With these observation from the comparison of CT-26 and Colon 26, we hypothesize that Wnt pathway signaling may explain the differential anti-PD-1 antibody response in CT-26 and Colon 26. Colon 26 might be resistant to anti-PD-1 therapy, because of high Wnt activity in the tumor tissue and excluded immune cells, while CT-26 might be sensitive to the therapy, because of low Wnt activity and a failure to exclude immune cells. In our study, we did not test the impact of Wnt signal inhibition on sensitivity to anti-PD-1 in Colon 26. In order to validate our Wnt hypothesis, we will need to generate β-catenin knock-out Colon 26 and compare sensitivity to anti-PD-1 treatment in the knock-out and the parental Colon 26 tumor bearing mice or test inhibitors of Wnt ligand secretion, such as LGK-974 [44], by combining with anti-PD-1 treatment in Colon 26 tumor models.

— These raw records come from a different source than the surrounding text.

-- ==== Sys2Proof/Machine/Dispatch.lean ====
section
/-!
DEFINITION. One arm per constructor of Instr: one step of that operation.
-/

namespace Sys2Proof.Machine

-- One step of an operation: a row of 41_transport_transfers.md R144 or R145.
def exec (i : Instr) (s : State) : Host.Outcome State Fault Refusal :=
  match i with
  -- Lifecycle and lines (40_lifecycle_and_lines.md)
  | .openOp la => Sys2Proof.Machine.execOpen la s
  | .closeOp => Sys2Proof.Machine.execClose s
  | .resetDevice => Sys2Proof.Machine.execResetDevice s
  | .waitReady => Sys2Proof.Machine.execWaitReady s
  -- Transport transfers (41_transport_transfers.md)
  | .read preamble count => Sys2Proof.Machine.execRead preamble count s
  | .write preamble words => Sys2Proof.Machine.execWrite preamble words s
  | .writeBulk bytes => Sys2Proof.Machine.execWriteBulk bytes s
  -- The Command Layer (42_command_layer.md)
  | .writeCommand code args => Sys2Proof.Machine.execWriteCommand code args s
  | .writeData words => Sys2Proof.Machine.execWriteData words s
  | .readData count => Sys2Proof.Machine.execReadData count s
  | .readSingleWord => Sys2Proof.Machine.execReadSingleWord s
  | .writePixels words => Sys2Proof.Machine.execWritePixels words s
  -- The preamble Words of the wire (30_encoding.md R77)
  | .preambleWriteData => Sys2Proof.Machine.execPreambleWriteData s
  | .preambleReadData => Sys2Proof.Machine.execPreambleReadData s
  | .preambleWriteCommand => Sys2Proof.Machine.execPreambleWriteCommand s

end Sys2Proof.Machine
end

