/-! ### load -/

@[simp] theorem State.load_cfg (ses : Session) (s : State) : (s.load ses).cfg = s.cfg := rfl
@[simp] theorem State.load_status (ses : Session) (s : State) : (s.load ses).status = s.status := rfl
@[simp] theorem State.load_la (ses : Session) (s : State) : (s.load ses).la = s.la := rfl
@[simp] theorem State.load_csOut (ses : Session) (s : State) : (s.load ses).csOut = s.csOut := rfl
@[simp] theorem State.load_rstOut (ses : Session) (s : State) : (s.load ses).rstOut = s.rstOut := rfl
@[simp] theorem State.load_pincfg (ses : Session) (s : State) : (s.load ses).pincfg = s.pincfg := rfl
@[simp] theorem State.load_spicfg (ses : Session) (s : State) : (s.load ses).spicfg = s.spicfg := rfl
@[simp] theorem State.load_busy (ses : Session) (s : State) : (s.load ses).busy = s.busy := rfl
@[simp] theorem State.load_op (ses : Session) (s : State) : (s.load ses).op = s.op := rfl
@[simp] theorem State.load_ph (ses : Session) (s : State) : (s.load ses).ph = s.ph := rfl
@[simp] theorem State.load_err (ses : Session) (s : State) : (s.load ses).err = s.err := rfl
@[simp] theorem State.load_pre (ses : Session) (s : State) : (s.load ses).pre = sessionPreamble ses := rfl
@[simp] theorem State.load_n (ses : Session) (s : State) : (s.load ses).n = sessionLength ses := rfl
@[simp] theorem State.load_idx (ses : Session) (s : State) : (s.load ses).idx = s.idx := rfl
@[simp] theorem State.load_rxh (ses : Session) (s : State) : (s.load ses).rxh = s.rxh := rfl
@[simp] theorem State.load_polls (ses : Session) (s : State) : (s.load ses).polls = s.polls := rfl
@[simp] theorem State.load_sub (ses : Session) (s : State) : (s.load ses).sub = s.sub := rfl
@[simp] theorem State.load_res (ses : Session) (s : State) : (s.load ses).res = s.res := rfl
@[simp] theorem State.load_trace (ses : Session) (s : State) : (s.load ses).trace = s.trace := rfl
@[simp] theorem State.load_doneCode (ses : Session) (s : State) : (s.load ses).doneCode = s.doneCode := rfl
@[simp] theorem State.load_doneInfo (ses : Session) (s : State) : (s.load ses).doneInfo = s.doneInfo := rfl
@[simp] theorem State.load_responses (ses : Session) (s : State) : (s.load ses).responses = s.responses := rfl
@[simp] theorem State.load_host (ses : Session) (s : State) : (s.load ses).host = s.host := rfl
@[simp] theorem State.load_env (ses : Session) (s : State) : (s.load ses).env = s.env := rfl

/-! ### nextIdx -/

@[simp] theorem State.nextIdx_cfg (s : State) : (s.nextIdx).cfg = s.cfg := rfl
@[simp] theorem State.nextIdx_status (s : State) : (s.nextIdx).status = s.status := rfl
@[simp] theorem State.nextIdx_la (s : State) : (s.nextIdx).la = s.la := rfl
@[simp] theorem State.nextIdx_csOut (s : State) : (s.nextIdx).csOut = s.csOut := rfl
@[simp] theorem State.nextIdx_rstOut (s : State) : (s.nextIdx).rstOut = s.rstOut := rfl
@[simp] theorem State.nextIdx_pincfg (s : State) : (s.nextIdx).pincfg = s.pincfg := rfl
@[simp] theorem State.nextIdx_spicfg (s : State) : (s.nextIdx).spicfg = s.spicfg := rfl
@[simp] theorem State.nextIdx_busy (s : State) : (s.nextIdx).busy = s.busy := rfl
@[simp] theorem State.nextIdx_op (s : State) : (s.nextIdx).op = s.op := rfl
@[simp] theorem State.nextIdx_ph (s : State) : (s.nextIdx).ph = s.ph := rfl
@[simp] theorem State.nextIdx_err (s : State) : (s.nextIdx).err = s.err := rfl
@[simp] theorem State.nextIdx_pre (s : State) : (s.nextIdx).pre = s.pre := rfl
@[simp] theorem State.nextIdx_n (s : State) : (s.nextIdx).n = s.n := rfl
@[simp] theorem State.nextIdx_idx (s : State) : (s.nextIdx).idx = s.idx + 1 := rfl
@[simp] theorem State.nextIdx_rxh (s : State) : (s.nextIdx).rxh = s.rxh := rfl
@[simp] theorem State.nextIdx_polls (s : State) : (s.nextIdx).polls = s.polls := rfl
@[simp] theorem State.nextIdx_sub (s : State) : (s.nextIdx).sub = s.sub := rfl
@[simp] theorem State.nextIdx_res (s : State) : (s.nextIdx).res = s.res := rfl
@[simp] theorem State.nextIdx_trace (s : State) : (s.nextIdx).trace = s.trace := rfl
@[simp] theorem State.nextIdx_doneCode (s : State) : (s.nextIdx).doneCode = s.doneCode := rfl
@[simp] theorem State.nextIdx_doneInfo (s : State) : (s.nextIdx).doneInfo = s.doneInfo := rfl
@[simp] theorem State.nextIdx_responses (s : State) : (s.nextIdx).responses = s.responses := rfl
@[simp] theorem State.nextIdx_host (s : State) : (s.nextIdx).host = s.host := rfl
@[simp] theorem State.nextIdx_env (s : State) : (s.nextIdx).env = s.env := rfl
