theorem writeBulk_ok {bs : List Byte} (h : runOperation k (.writeBulk bs) s = some u) (hu : u.err = .ok) :
    ∃ c y a b rx, s.la.chipSelect = some c ∧ s.la.ready = some y ∧ rx.length = 2 ∧
      u.trace = s.trace ++ bulkFrame s.cfg c y bs a b rx ∧ u.responses = s.responses ++ [⟨0x00#8, 0, []⟩] := by
  obtain ⟨-, v, hv, rfl⟩ := one_ok (ses := .bulk bs) rfl hb h hu
  obtain ⟨c, y, a, b, rx, hc, hy, hrx, -, -, hv⟩ := bulk_session_went hv
  refine ⟨c, y, a, b, rx, hc, hy, hrx, ?_, ?_⟩ <;> rw [hv] <;> rfl

end

/-! ### Command Layer operations of one session -/

theorem isOperation_of_commandLayer {i : Instr} (h : i.isCommandLayer = true) : i.isOperation = true := by
  cases i with
  | writeCommand _ _ | writeData _ | readData _ | readSingleWord | writePixels _ => rfl
  | _ => cases h

/-- Acceptance clears SUB, so a Command Layer operation does not depend on what SUB held (log 12). -/
theorem runOperation_sub {i : Instr} {s : State} (hc : i.isCommandLayer = true) (hb : s.busy = false) (m k : Nat) :
    runOperation k i { s with sub := m } = runOperation k i s := by
  have hbegin : State.begin i { s with sub := m } = s.begin i := by simp [State.begin, hc]
  have hexec : exec i { s with sub := m } = exec i s := by
    have hi := isOperation_of_commandLayer hc
    rw [exec_idle hi hb, exec_idle (s := { s with sub := m }) hi hb, accept, accept, hbegin]
  cases k with
  | zero => rfl
  | succ k => rw [runOperation, runOperation, hexec]

/-- A Command Layer operation of one session and the Transport operation of that session end in the same states, if they hand
over the same Words. -/
theorem commandLayer_iff (i j : Instr) {ses : Session} (hi : sessionsOf i = [ses]) (hj : sessionsOf j = [ses])
    (hci : i.isCommandLayer = true) (hcj : j.isCommandLayer = false)
    (hr : ∀ v : State, (readSession ses = true → v.res.length = sessionLength ses) → respondOk i v = respondOk j v)
    {s u : State} (hb : s.busy = false) :
    (∃ k, runOperation k i s = some u) ↔ ∃ k, runOperation k j { s with sub := 0 } = some u := by
  constructor
  · rintro ⟨k, h⟩
    exact same_session hi hj hr hb (by simp [hci]) (by simp [hcj]) k h
  · rintro ⟨k, h⟩
    obtain ⟨m, hm⟩ := same_session (s := { s with sub := 0 }) (s' := { s with sub := 0 }) hj hi
      (fun v hv => (hr v hv).symm) hb (by simp) (by simp) k h
    exact ⟨m, by rwa [runOperation_sub hci hb] at hm⟩

/-- READ_SINGLE_WORD hands over the one Word that its read has put into RES (42_command_layer.md R174). -/
theorem respondOk_readSingleWord {v : State} (p : Word) (h : v.res.length = 1) :
    respondOk .readSingleWord v = respondOk (.read p 1) v := by
  obtain ⟨w, hw⟩ := List.length_eq_one_iff.1 h
  simp [respondOk, hands, hw]

/-! ### The statements -/

/-- Settles O11: each of the three Words has its name, and the exchange sends its two bytes. -/
theorem preambleExchange_sendsTwoBytes : Obligations.PreambleExchange := by
  unfold Obligations.PreambleExchange
  exact ⟨preambleRuns_of_named rfl, preambleRuns_of_named rfl, preambleRuns_of_named rfl⟩

/-- Settles O33, from the frame of a read that ends with OK and the bytes of that frame. -/
theorem readFrameOnTheWire : Obligations.ReadFrameOnTheWire := by
  unfold Obligations.ReadFrameOnTheWire
  intro p n s u k hb h hu
  obtain ⟨c, y, a, b, d, rx, hc, hy, hrx, htrace, hresp⟩ := read_ok hb h hu
  exact ⟨c, y, a, b, d, rx, unpack (rx.drop 4), hc, hy, hrx, htrace, wireBytes_readFrame hrx, hresp,
    unpack_length n _ (by simp [hrx]), fun j hj => unpack_drop_getElem? hrx hj⟩

/-- Settles O34, from the frame of a write that ends with OK; only a read session has rows that keep a received byte. -/
theorem writeFrameOnTheWire : Obligations.WriteFrameOnTheWire := by
  unfold Obligations.WriteFrameOnTheWire
  intro p ws s u k hb h hu
  obtain ⟨c, y, a, b, rx, hc, hy, hrx, htrace, hresp⟩ := write_ok hb h hu
  have hwire := wireBytes_writeFrame (cfg := s.cfg) (c := c) (y := y) (p := p) (a := a) (b := b) hrx
  refine ⟨c, y, a, b, rx, hc, hy, hrx, htrace, by rw [hwire, pack_flatMap], ?total, hresp,
    drops_of_write rfl (by simp [sessionsOf, readSession])⟩
  case total => rw [hwire, List.length_append, length_pack]; rfl

/-- Settles O35, from the frame of a bulk write that ends with OK; only a read session has rows that keep a received byte. -/
theorem bulkFrameOnTheWire : Obligations.BulkFrameOnTheWire := by
  unfold Obligations.BulkFrameOnTheWire
  intro bs s u k hb h hu
  obtain ⟨c, y, a, b, rx, hc, hy, hrx, htrace, hresp⟩ := writeBulk_ok hb h hu
  have hwire := wireBytes_bulkFrame (cfg := s.cfg) (c := c) (y := y) (bs := bs) (a := a) (b := b) hrx
  refine ⟨c, y, a, b, rx, hc, hy, hrx, htrace, hwire, ?total, hresp, drops_of_write rfl (by simp [sessionsOf, readSession])⟩
  case total => rw [hwire, List.length_append]; rfl

/-- Settles O42: each operation runs the session of its expansion, and acceptance clears SUB. -/
theorem commandLayerExpands : Obligations.CommandLayerExpands := by
  unfold Obligations.CommandLayerExpands
  intro s u hb
  refine ⟨fun ws => ?writeData, fun n => ?readData, ?readSingleWord, fun ws => ?writePixels⟩
  case writeData => exact commandLayer_iff (.writeData ws) (.write preDataWrite ws) rfl rfl rfl rfl (fun _ _ => rfl) hb
  case readData => exact commandLayer_iff (.readData n) (.read preDataRead n) rfl rfl rfl rfl (fun _ _ => rfl) hb
  case readSingleWord =>
    exact commandLayer_iff .readSingleWord (.read preDataRead 1) rfl rfl rfl rfl
      (fun _ hv => respondOk_readSingleWord _ (hv rfl)) hb
  case writePixels => exact commandLayer_iff (.writePixels ws) (.writeBulk (pack ws)) rfl rfl rfl rfl (fun _ _ => rfl) hb

end Sys2Proof.Machine
end

section
/-!
SUPPORT. The lifecycle and the lines (40_lifecycle_and_lines.md): what acceptance answers, the bodies of OPEN, CLOSE, RESET_DEVICE
and WAIT_READY with the environment's answers given, and what their rows leave alone; then the theorems that settle O9, O13, O15,
O16, O17, O18, O19, O20, O52 and O53.
-/
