-- ==== Sys2Proof/Machine/Dispatch.lean ====
section
/-! DEFINITION. One arm per operation of the block. -/

namespace Sys2Proof.Machine

def exec (i : Instr) (s : State) : Host.Outcome State Fault Refusal :=
  match i with
  -- setup requests (30_encoding.md R68)
  | .getStatusDev dir wValue wIndex wLength => Sys2Proof.Machine.execGetStatusDev dir wValue wIndex wLength s
  | .getStatusEp dir wValue wIndex wLength => Sys2Proof.Machine.execGetStatusEp dir wValue wIndex wLength s
  | .clearFeatureHalt dir wIndex wLength => Sys2Proof.Machine.execClearFeatureHalt dir wIndex wLength s
  | .setFeatureHalt dir wIndex wLength => Sys2Proof.Machine.execSetFeatureHalt dir wIndex wLength s
  | .clearFeatureRwk dir wIndex wLength => Sys2Proof.Machine.execClearFeatureRwk dir wIndex wLength s
  | .setFeatureRwk dir wIndex wLength => Sys2Proof.Machine.execSetFeatureRwk dir wIndex wLength s
  | .clearFeatureOther dir r wValue wIndex wLength => Sys2Proof.Machine.execClearFeatureOther dir r wValue wIndex wLength s
  | .setFeatureOther dir r wValue wIndex wLength => Sys2Proof.Machine.execSetFeatureOther dir r wValue wIndex wLength s
  | .setAddress dir wValue wIndex wLength => Sys2Proof.Machine.execSetAddress dir wValue wIndex wLength s
  | .getConfiguration dir wValue wIndex wLength => Sys2Proof.Machine.execGetConfiguration dir wValue wIndex wLength s
  | .setConfiguration dir wValue wIndex wLength => Sys2Proof.Machine.execSetConfiguration dir wValue wIndex wLength s
  | .setInterface dir wValue wIndex wLength => Sys2Proof.Machine.execSetInterface dir wValue wIndex wLength s
  | .forward pkt => Sys2Proof.Machine.execForward pkt s
  -- client operations (30_encoding.md R71)
  | .dispatch => Sys2Proof.Machine.execDispatch s
  | .regdrv driver caps => Sys2Proof.Machine.execRegdrv driver caps s
  | .unregdrv driver => Sys2Proof.Machine.execUnregdrv driver s
  | .pullup on => Sys2Proof.Machine.execPullup on s
  | .selfpwr value => Sys2Proof.Machine.execSelfpwr value s
  | .epen ep dir type maxp => Sys2Proof.Machine.execEpen ep dir type maxp s
  | .epdis ep => Sys2Proof.Machine.execEpdis ep s
  | .ephalt ep value => Sys2Proof.Machine.execEphalt ep value s
  | .epfstat ep => Sys2Proof.Machine.execEpfstat ep s
  | .rqalloc ep => Sys2Proof.Machine.execRqalloc ep s
  | .rqfree ep h => Sys2Proof.Machine.execRqfree ep h s
  | .rqset h zlp length => Sys2Proof.Machine.execRqset h zlp length s
  | .epqueue ep h => Sys2Proof.Machine.execEpqueue ep h s
  | .epdeq ep h => Sys2Proof.Machine.execEpdeq ep h s
  -- bus events (30_encoding.md R73)
  | .breset => Sys2Proof.Machine.execBreset s
  | .bsusp => Sys2Proof.Machine.execBsusp s
  | .bresume => Sys2Proof.Machine.execBresume s
  | .bsetup payload => Sys2Proof.Machine.execBsetup payload s
  | .bout ep payload => Sys2Proof.Machine.execBout ep payload s
  | .bin ep => Sys2Proof.Machine.execBin ep s
  | .bstall ep => Sys2Proof.Machine.execBstall ep s
  | .bstatus => Sys2Proof.Machine.execBstatus s
  -- internal operations (30_encoding.md R74)
  | .wrfifo ep => Sys2Proof.Machine.execWrfifo ep s
  | .rdfifo ep => Sys2Proof.Machine.execRdfifo ep s
  | .done ep h status => Sys2Proof.Machine.execDone ep h status s
  | .nuke ep status => Sys2Proof.Machine.execNuke ep status s
  | .ep0h => Sys2Proof.Machine.execEp0h s
  | .epnh ep => Sys2Proof.Machine.execEpnh ep s
  | .ctlen => Sys2Proof.Machine.execCtlen s
  | .ctldis => Sys2Proof.Machine.execCtldis s
  | .ep0stall => Sys2Proof.Machine.execEp0stall s
  | .service ep => Sys2Proof.Machine.execService ep s

end Sys2Proof.Machine
end

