-- ==== Sys2Proof/Machine/Asm.lean ====
section
/-! DEFINITION. The assembler syntax of 30_encoding.md R82: the line a client or bus operation is written as. -/

namespace Sys2Proof.Machine

/-- One hexadecimal digit. -/
def hexDigit (n : Nat) : String := String.singleton ("0123456789ABCDEF".toList.getD n '0')

/-- `k` hexadecimal digits, the most significant first. -/
def hexDigits : Nat → Nat → String
  | 0, _ => ""
  | k + 1, n => hexDigits k (n / 16) ++ hexDigit (n % 16)

/-- Payload bytes in braces, first byte first. -/
def asmPayload (bytes : List Byte) : String :=
  String.singleton (Char.ofNat 123) ++ " ".intercalate (bytes.map fun b => hexDigits 2 b.toNat) ++
    String.singleton (Char.ofNat 125)

/-- A 1-bit operand. -/
def asmBit (b : Bool) : String := if b then "1" else "0"

/-- A direction. -/
def asmDir (d : Bool) : String := if d then "IN" else "OUT"

/-- A transfer type (30_encoding.md R75). -/
def asmType (t : BitVec 2) : String :=
  match t.toNat with
  | 0 => "CTRL"
  | 1 => "ISO"
  | 2 => "BULK"
  | _ => "INT"

/-- A request handle. -/
def asmHandle (h : Handle) : String := "r" ++ Nat.repr h.toNat

/-- The operands of an operation, in the order of the tables of R71 and R73. The syntax covers the two ports: a setup request
reaches the block in the payload of `BSETUP`, and an internal operation is not written. -/
def asmOperands : Instr → List String
  | .regdrv driver caps => [Nat.repr driver.toNat, "0x" ++ hexDigits 2 caps.toNat]
  | .unregdrv driver => [Nat.repr driver.toNat]
  | .pullup on => [asmBit on]
  | .selfpwr value => [asmBit value]
  | .epen ep dir type maxp => [Nat.repr ep.toNat, asmDir dir, asmType type, Nat.repr maxp.toNat]
  | .epdis ep | .epfstat ep | .rqalloc ep | .bin ep | .bstall ep => [Nat.repr ep.toNat]
  | .ephalt ep value => [Nat.repr ep.toNat, asmBit value]
  | .rqfree ep h | .epqueue ep h | .epdeq ep h => [Nat.repr ep.toNat, asmHandle h]
  | .rqset h zlp length => [asmHandle h, asmBit zlp, Nat.repr length.toNat]
  | .bsetup payload => [asmPayload payload]
  | .bout ep payload => [Nat.repr ep.toNat, asmPayload payload]
  | .dispatch | .breset | .bsusp | .bresume | .bstatus => []
  | .getStatusDev .. | .getStatusEp .. | .clearFeatureHalt .. | .setFeatureHalt .. | .clearFeatureRwk ..
  | .setFeatureRwk .. | .clearFeatureOther .. | .setFeatureOther .. | .setAddress .. | .getConfiguration ..
  | .setConfiguration .. | .setInterface .. | .forward .. | .wrfifo .. | .rdfifo .. | .done .. | .nuke .. | .ep0h
  | .epnh .. | .ctlen | .ctldis | .ep0stall | .service .. => []

/-- The line of an operation. -/
def asmLine (i : Instr) : String :=
  if (asmOperands i).isEmpty then i.mnemonic else i.mnemonic ++ " " ++ ", ".intercalate (asmOperands i)

end Sys2Proof.Machine
end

Unlike anti-PD-1, there was no notable different sensitivity to anti-CTLA-4. We also need further investigation on whether Wnt pathway in the tumor will specifically affect sensitivity to anti-PD-1 therapy or not.

Conclusions

We evaluated anti-tumor effect of ICB in CT-26 and Colon 26 tumor bearing mice and found that CT-26 tumor bearing mice were more sensitive to anti-PD1 therapy than Colon 26. We profiled the genomic and genetic expression and cellular phenotype in both syngeneic models and found that CT-26 was a “hot” tumor type with more tumor-infiltrating immune cells than Colon 26 and that axon guidance signaling with Wnt molecules were highlighted in Colon 26 more than CT-26. Based on these observation and previous reports, Wnt pathway may explain different anti-tumor activity between CT-26 and Colon 26 syngeneic tumor models. Our approach to focus on preclinical tumor models with similar genetic background but different sensitivity to anti-PD-1 therapy would contribute to understanding mechanism of anti-PD-1 response more clearly and to generating a novel concept to synergize anti-tumor activity of anti-PD-1and to target anti-PD-1 non-responder patients.